Is Identity Management really about Identity?
To me identity management is all about being able to reasonably prove that the person acessing data is who they say they are and has access granted to them by role, device, application, and/or policy.
Data access management is the reactive or proactive management of a role or identity's rights to access data wherever it lives.
Today, data is like currency. The reason I say it is like currency is not because I grew up the Valley in California, but because data in general comes in many denominations, sizes, shapes, languages, and carries with it different valuations based on any number of factors. What companies, I believe, are struggling with is the problem of - there is all this currency floating around, with no central banking infrastructure to help manage or govern its value and exchange.

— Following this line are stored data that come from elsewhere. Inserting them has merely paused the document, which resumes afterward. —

-- ==== Sys2Proof/Machine/Requester.lean ====
section
/-! DEFINITION. The part's own requesters: making and sending requests (R91 to R95, R104 to R107, R135, R136, R352 to
R354), their timeline (R133, R134), their responses (R108, R355, R441), settlement (R137 to R141), the host bridge (R112,
R113, R371, R372). -/
namespace Sys2Proof.Machine

/-! ### Streams and holds (R92, R104 to R107, R135, R354) -/

/-- The stream ID of a requester (R92). -/
def streamOf : Requester → Nat
  | .queue q => q.val
  | .window w => 0x200 + w.val

/-- The core input a requester's frames enter by (R259). -/
def requesterInput (who : Requester) (s : State) : Nat :=
  match who with
  | .queue q => 44 + ((getQ q.val s).porter.getD 0) % 2
  | .window _ => 46

/-- How many requests a stream has sent since the PWR reset (R92). -/
def sentCount (sid : Nat) (s : State) : Nat := tblGet 0 s.req.seqs sid

/-- The sequences a stream has used under a slot's present install (R354). -/
def installCount (slot sid : Nat) (s : State) : Nat := sentCount sid s - tblGet 0 s.req.installFirst (1024 * slot + sid)

/-- Two requests touch a common fabric line. -/
def sharesLine (f g : Frame) : Bool :=
  decide (f.dst = g.dst) && (requestLines f).any (fun l => (requestLines g).contains l)

/-- An earlier request to one of the lines holds this one, unless both are loads (R104). -/
def lineHeld (r : Request) (s : State) : Bool :=
  s.req.reqs.any (fun x => decide (x.who = r.who ∧ x.order < r.order) &&
    !(decide (x.kind = .load) && decide (r.kind = .load)) && sharesLine x.frame r.frame)

/-- An earlier store or atomic of the same requester without outcome (R105). -/
def storeAhead (r : Request) (s : State) : Bool :=
  s.req.reqs.any (fun x => decide (x.who = r.who ∧ x.order < r.order ∧ x.kind ≠ .load))

/-- A stream holds a store or atomic of 1,024 sequences before, neither settled nor past its deadline (R135). -/
def windowHeld (sid : Nat) (s : State) : Bool :=
  let n := sentCount sid s
  let far := fun (q : Seq) => decide (1024 ≤ ((BitVec.ofNat 24 n : Seq) - q).toNat)
  let open_ := fun (x : Settlement) => !(due (x.t0 + 2500000) s)
  s.req.reqs.any (fun x => x.sentAt.isSome && decide (streamOf x.who = sid ∧ x.kind ≠ .load) && far x.frame.seq) ||
    (s.req.settling ++ s.req.held).any (fun x => decide (streamOf x.who = sid) && far x.frame.seq && open_ x)

/-- The stream is held because 4,096 settlement records wait (R141). -/
def settleHeld (sid : Nat) (s : State) : Bool := s.req.held.any (fun x => decide (streamOf x.who = sid))

/-- The stream would send its 2^24-th new sequence under the install (R354). -/
def ivHeld (r : Request) (s : State) : Bool :=
  match r.keySlot with
  | some n => decide (2 ^ 24 ≤ installCount n (streamOf r.who) s + 1)
  | none => false

/-- A request flagged in the sense of R105: a flagged store, or an atomic sent under the flagged rule (R72). -/
def heldKind (r : Request) : Bool := decide (r.kind = .flagged ∨ r.kind = .atomic)

/-- A request may be sent now (R104, R105, R107, R135, R141); a porter sends none while its issue is stopped (R393,
R408). -/
def maySend (r : Request) (s : State) : Bool :=
  let sid := streamOf r.who
  !(lineHeld r s) && !(heldKind r && (storeAhead r s || r.earlier.isSome)) &&
    decide ((s.req.reqs.filter (fun x => x.sentAt.isSome && decide (x.who = r.who))).length < 1024) &&
    !(windowHeld sid s) && !(settleHeld sid s) && !(porterStopped s && (match r.who with
      | .queue _ => true
      | .window _ => false))

/-! ### Sending (R91, R136, R352, R353) -/

/-- The lowest unsettled sequence of a stream's atomics, else the ATOMIC's own (R136). -/
def releaseBelow (sid : Nat) (own : Seq) (s : State) : Seq :=
  let l := (s.req.reqs.filter (fun x => x.sentAt.isSome && decide (streamOf x.who = sid ∧ x.kind = .atomic))).map
      (·.frame.seq) ++
    ((s.req.settling ++ s.req.held).filter (fun x => decide (streamOf x.who = sid ∧ x.frame.ty = tyAtomic))).map
      (·.frame.seq)
  l.foldl (fun b q => if (own - b).toNat < (own - q).toNat then q else b) own

/-- An ATOMIC's data with its RELEASE_BELOW. -/
def withRelease (f : Frame) (rel : Seq) : Frame :=
  match f.data with
  | d :: t => { f with data := BitVec.ofNat 256 (d.toNat + rel.toNat * 2 ^ 32) :: t }
  | [] => f

/-- The seal of a copy under the current install of a slot (R353). -/
def sealUnder (slot : Option Nat) (copy : Nat) (s : State) : Option Seal :=
  slot.map (fun n => { epoch := (getSlot n s).epoch, copy := BitVec.ofNat 8 copy, ok := true })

Think about it. It's the equivalent of everyone being a bank, with many denominations of currency, with no Federal Reserve, no FDIC, no World Bank, nothing. I can say I have $100, and to one person or organization it's worth $5 and to another person or organization it's worth $1000 with the value of the currency determined by the withdrawer, not the depositor.
Those with more data have more currency and worth, however they also have more risk, because their currency can be stolen with relative ease.
So companies who now have an exponential number of currencies under their roofs (real or virtual) are now trying to establish the underlying 'banking' infrastructure that is needed to determine currency's worth, protect it, and maintain its value in any exchange with any other bank or its currency.
So I ask the question again, are the identity management initiatives underway about identity after all?